▶ Entries provided
/-- A session; its key is the SESSION number for a session that an endpoint opened, and SESSION + 2^32 × (1 + endpoint)
for one that this device opened, whose number the neighbour chose. -/
structure Session where
  endpoint : Nat
  /-- Opened by this device to a neighbour. -/
  mine : Bool
  firstMsgq : Nat
  msgq : Nat
  storqs : List Nat
  queues : Table QueueSt
  /-- FINISH verified: only protected packets are accepted (R368 step 1). -/
  rxProtected : Bool
  /-- Keys installed: every packet is protected (R368 step 3). -/
  keys : Bool
  /-- SEQ (on the control queue) of the packet that ends FINISH_RSP, while it is not acknowledged. -/
  finishRsp : Option Nat
  spdm : Spdm
  /-- A CE mark was received and ECE is due in ACKs (R334). -/
  ece : Bool
  /-- R was halved in the current 64 µs (R334). -/
  halved : Bool
  rateMbps : Nat
  deriving DecidableEq, Repr

/-- A message the device has delivered from a queue's stream (R330): session, queue, type, tag, stamp. -/
structure Delivered where
  session : Nat
  queue : Nat
  type : Nat
  tag : Nat
  stamp : Nat
  deriving DecidableEq, Repr

structure Port where
  up : Bool
  /-- Bring-up runs: MAC_CTRL.ENABLE is set and the link is not up (R349). -/
  training : Bool
  sessions : Table Session
  /-- Endpoints to which an OPEN was sent and not answered. -/
  opening : List Nat
  delivered : List Delivered
  deriving DecidableEq, Repr

/-! ### Security, Belfry, Lantern -/

structure Ctx where
  state : CtxState
  owner : Option Nat
  endpoint : Nat
  confidential : Bool
  /-- 1 s has passed since the owning session ended (R357). -/
  aged : Bool
  /-- Close ordered: enters SLATE at the next boundary (R356); session and tag of the replies due then. -/
  closing : Bool
  replies : List (Nat × Nat)
  /-- Keep granules still to overwrite (CTX_STATE_c.LEFT). -/
  left : Nat
  deriving DecidableEq, Repr

/-- A log entry of R401. -/
structure LogEntry where
  seq : Nat
  frame : Nat
  cls : Nat
  mech : Nat
  action : Nat
  ctx : Nat
  unit : Nat
  entry : Nat
  detail : Nat
  deriving DecidableEq, Repr

/-- The incident in progress (R402): first frame, last frame with a drop, kept and dropped per class. -/
structure Incident where
  first : Nat
  last : Nat
  kept : Table Nat
  dropped : Table Nat
  /-- Class and SEQ of the entries kept past the first 64 of their class, oldest first. -/
  window : List (Nat × Nat)
  deriving DecidableEq, Repr

structure Belfry where
  seq : Nat
  /-- Dangerous records not acknowledged. -/
  unacked : List Nat
  /-- 1 ms minimums of FLT_N still running (R389). -/
  minimums : Nat
  /-- The release gate of R40 is closed: a brownout, a thermal trip or Vermilion (R394, R429, R458). -/
  gateClosed : Bool
  /-- Dangerous detections: mechanism, unit or address key, frame (R391). -/
  recent : List (Nat × Nat × Nat)
  /-- Log entries posted in the current frame (R402). -/
  posted : Nat
  incident : Option Incident
  /-- FAULT_REPORT events sent per session in the current frame (R403). -/
  reports : Table Nat
  /-- Link retries of the current frame per unit code (R384). -/
  retries : Table Nat
  /-- Self-test items tested in the current pass. -/
  tested : List TestItem
  /-- Tiles that left service in the current frame, whose roles hand over at the boundary (R54). -/
  leaving : List Nat
  /-- Tiles whose comparators failed a self-test: they leave service at the next boundary (R398). -/
  failing : List Nat
  /-- Tiles that a finished Slate scrub covered, which take their recovery tests by the next boundary (R393). -/
  returning : List Nat
  last : Option LogEntry
  deriving DecidableEq, Repr

/-- A management link (R409, R410). -/
structure Link where
  authed : Bool
  /-- Slot and, for slot 0xFF, the public key that authenticated it. -/
  slot : Nat
  key : List Byte
  challenge : List Byte
  ephemeral : List Byte
  seq : Nat
  /-- Cached reply of the last request executed: operation code, status, body. -/
  cache : Nat × Nat × List Byte
  deriving DecidableEq, Repr

/-- A sensor sample (R414): value, frame. -/
structure Sample where
  value : Int
  frame : Nat
  deriving DecidableEq, Repr

structure Lantern where
  running : Bool
  /-- The recovery loader serves the lane (R422). -/
  recovery : Bool
  laneUp : Bool
  links : Table Link
  volatileLog : List LogEntry
  /-- Link that holds the update lock (R416). -/
  lock : Option Nat
  sensors : Table Sample
  /-- Samples of sensor 51 over the last 1 s, newest first (sensor 53). -/
  powerSamples : List Int
  deriving DecidableEq, Repr

/-- What the boot ROM's mask fixes (R371): the hash of the Helnos root public key. -/
structure Rom where
  rootKeyHash : List Byte
  deriving DecidableEq, Repr

structure Operator where
  key : List Byte
  roles : Nat
  deriving DecidableEq, Repr

structure FwSlot where
  bytes : Table Byte
  length : Nat
  status : SlotStatus
  deriving DecidableEq, Repr

/-- A record of the persistent store (R415). -/
structure PersistRec where
  num : Nat
  boot : Nat
  entry : LogEntry
  deriving DecidableEq, Repr

structure SummaryRec where
  num : Nat
  boot : Nat
  incident : Incident
  deriving DecidableEq, Repr

/-- What the secure flash holds (R371, R415, R436, R438): it survives every reset. -/
structure SecureFlash where
  /-- PUF helper data and the DeviceID certificate, written at manufacture; the ROM uses them at every start (R364). -/
  helperData : List Byte
  deviceCert : List Byte
  /-- MGMT_MAC, written at manufacture (R407). -/
  mgmtMac : Nat
  operators : Table Operator
  /-- Grant table: endpoint mask and REQUIRE_CONF per context (R355). -/
  grants : Table (Word × Bool)
  requireSigned : Bool
  /-- Anti-rollback counter (R374). -/
  counter : Nat
  /-- Boot flags: active slot (true: B), TRIAL, TRIAL_BOOTED. -/
  activeB : Bool
  trial : Bool
  trialBooted : Bool
  slotA : FwSlot
  slotB : FwSlot
  /-- Repaired rows: Keep, bank, row (R284). -/
  repairs : List (Nat × Nat × Nat)
  persist : List PersistRec
  persistNext : Nat
  summaries : List SummaryRec
  summaryNext : Nat
  /-- Wear history: day, indicator, sample (R399). -/
  wear : List (Nat × Nat × Int)
  /-- Saved Management configuration: register address, value (R436). -/
  saved : Table Word
  boots : Nat
  ipv4 : Nat
  ipv6 : Nat
  deriving DecidableEq, Repr

/-- Boot outcome (R373, R374, R379) and the firmware that runs. -/
structure Boot where
  slotB : Bool
  fellBack : Bool
  trial : Bool
  identityOk : Bool
  lanternVersion : Nat
  domeVersion : Nat
  svn : Nat
  /-- The device has been in Ivory or Amber since this boot (R420). -/
  served : Bool
  deriving DecidableEq, Repr

structure Security where
  ctxs : Table Ctx
  /-- Image history H (R365). -/
  history : List Byte
  boot : Boot
  /-- A whole-device scrub runs (R361): progress in thousandths, and the SCRUB request to answer. -/
  scrub : Option Nat
  scrubReply : Option (Nat × Nat)
  deriving DecidableEq, Repr

/-! ### Power -/

/-- A wake-up step waiting in the sequencer's queue (R432): the clock domain, and the flash port of a step of domain 78. -/
structure WakeStep where
  domain : Nat
  port : Nat
  deriving DecidableEq, Repr

structure Power where
  rails : Bool
  phase : Nat
  cause : Nat
  voutMv : Nat
  slew : Nat
  pmbusAddr : Nat
  regulatorOk : Bool
  modulesOk : Nat
  /-- Evaluations of R430 since the level last changed, each 100 ms, and since P and T were last high. -/
  sinceChange : Nat
  calm : Nat
  /-- Wake steps waiting, oldest first, and A released in the current frame (R433). -/
  wakes : List WakeStep
  released : Nat
  /-- Tiles pre-empted under R431, latest first. -/
  preempted : List Nat
  /-- A reset of this kind follows after the 100 ms wait (R429, R458). -/
  wait : Option Nat
  /-- Start-up waits for VR_PG (R435 step 4). -/
  awaitPg : Bool
  /-- Modules found by the identity bus: port, serial, TR_MAX_US, TSUS_MAX_US. -/
  found : List (Nat × Nat × Nat × Nat)
  statusWord : Nat
  deriving DecidableEq, Repr

/-! ### Outputs -/

/-- What the device hands out, in order. -/
inductive Out where
  /-- A Tytos message entering a session's transmit stream: session, queue, type, tag, body, frame (R340). -/
  | msg (session queue type tag : Nat) (body : List Byte) (frame : Nat)
  /-- A Tytos packet to an endpoint: the Ethernet, IP and UDP headers, the Tytos header, and the packet data before any
  encryption (R324, R328, R329). -/
  | packet (endpoint : Nat) (head header data : List Byte)
  | arpReply (mac ip : Nat)
  | neighborAdvert (mac : Nat) (target : Nat)
  | delayReq (seq : Nat)
  /-- A management reply: link, operation, status, SEQ, body (R408). -/
  | mgmt (link op status seq : Nat) (body : List Byte)
  /-- An outcome of a register access that has no reply message of its own row: status of R69 and value. -/
  | access (status : Nat) (value : Word)
  deriving DecidableEq, Repr

/-! ### The whole state -/

/-- The machine's state: the device's registers, memories, queues, tables and pins, and the commands waiting. -/
structure State where
  dev : DevState
  /-- BEACON REASON (R347). -/
  reason : Nat
  pins : Pins
  regs : Table Word
  frame : FrameTimer
  img : Loader
  adm : Admission
  /-- The request table: occupied entries. -/
  reqs : Table Request
  hold : List Fragment
  /-- Tiles that differ from a tile out of service with no role (`Tile` default). -/
  tiles : Table Tile
  spires : Table Spire
  /-- Tokens addressed to stages the Dome serves (scan, text, Elastic staging). -/
  dome : List Token
  /-- Lowered-code store words: key tile × 2^20 + page × 2^11 + offset (R141). -/
  lowered : Table Word
  search : Search
  feat : Features
  text : TextEngine
  serv : Serving
  tier : Tiers
  flash : Flash
  port : Port
  sec : Security
  belfry : Belfry
  lantern : Lantern
  nv : SecureFlash
  rom : Rom
  power : Power
  out : List Out
  /-- The model's own: how many free values have been drawn. -/
  fresh : Nat
  /-- The commands waiting, first in, first out. -/
  pending : List Instr
  deriving DecidableEq, Repr

/-- Why a step stops with a fault: no rule of this block stops the machine, so the type has one reason, raised by
nothing. -/
inductive Fault where
  /-- Raised by no meaning; the spec gives the block no state in which it stops. Safe. -/
  | stuck
  deriving DecidableEq, Repr

/-- Why a command is refused. -/
inductive Refusal where
  /-- An arm of `exec` without a meaning; raised by no arm of this model. Safe. -/
  | notModelled (mnemonic : String)
  /-- An operand names a unit, record or length that the device does not have, or parameters that COMMIT refuses (R115), so no
  such command exists. Raised by the meanings whose row names one, on such an operand only. Safe. -/
  | malformed (what : String)
  deriving DecidableEq, Repr

/-! ### Reset -/

/-- A tile right after reset: OFF, idle and empty (R53, R141). It is in service only once the start-up tests of step 7
have run (R435), which TILE_STATE and BELFRY_OUT take from the start-up phase. -/
def Tile.reset : Tile :=
  { role := .off, serves := none, inService := true, run := .idle, occupant := none, task := none, sram := [],
    vregs := [], inbox := [], spent := [], returns := [], passes := [], streams := [],
    switch := none, badPes := [], netBad := false, heldCtx := [], history := [], program := 0 }

def Spire.reset : Spire := { queue := [], free := 0, lines := [], replicas := [] }

def FrameTimer.reset : FrameTimer :=
  { count := 0, lock := .free, good := 0, acquired := false, present := false, nextFrame := none, offsetNs := 0, steer := 0,
    ppsSecond := none,
    ptp := { masters := [], parent := none, offsetNs := 0, delayNs := 0, pendingSync := none, lastSync := none,
             pendingReq := none } }

def Loader.reset : Loader :=
  { staged := [], stagedLen := 0, phase := .empty, code := 0, detail := 0, image := none, awaiting := false,
    loaded := [] }

def Admission.reset : Admission :=
  { subs := [], replans := [], switches := [], swaps := [], level := 0, auditCopy := [] }

def Features.reset : Features :=
  { area := [], seq := 0, lastSeq := [], taken := [], tracker := [], reads := [], chosen := [],
    chosenFor := none, firstWindow := 0, unacked := [] }

def Serving.reset : Serving :=
  { refs := [], tree := [], est := [], occupant := [], view := [] }

def Tiers.reset : Tiers :=
  { saves := [], t1 := [], homes := [], leases := [], lent := [], lendMem := [], move := none, fetch := [],
    moveAddr := 0, mapModules := 0, asked := [],
    badBlocks := [], sparesUsed := [], corrected := [] }

def Belfry.reset : Belfry :=
  { seq := 0, unacked := [], minimums := 0, gateClosed := false, recent := [], posted := 0, incident := none, reports := [],
    retries := [], tested := [], leaving := [], failing := [], returning := [], last := none }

▶ About this task
Beginning with the line that has "search : Search" and ending with the line that has "out : List Out", set down the lines above exactly and include no others.

▶ Result for this task
  search : Search
  feat : Features
  text : TextEngine
  serv : Serving
  tier : Tiers
  flash : Flash
  port : Port
  sec : Security
  belfry : Belfry
  lantern : Lantern
  nv : SecureFlash
  rom : Rom
  power : Power
  out : List Out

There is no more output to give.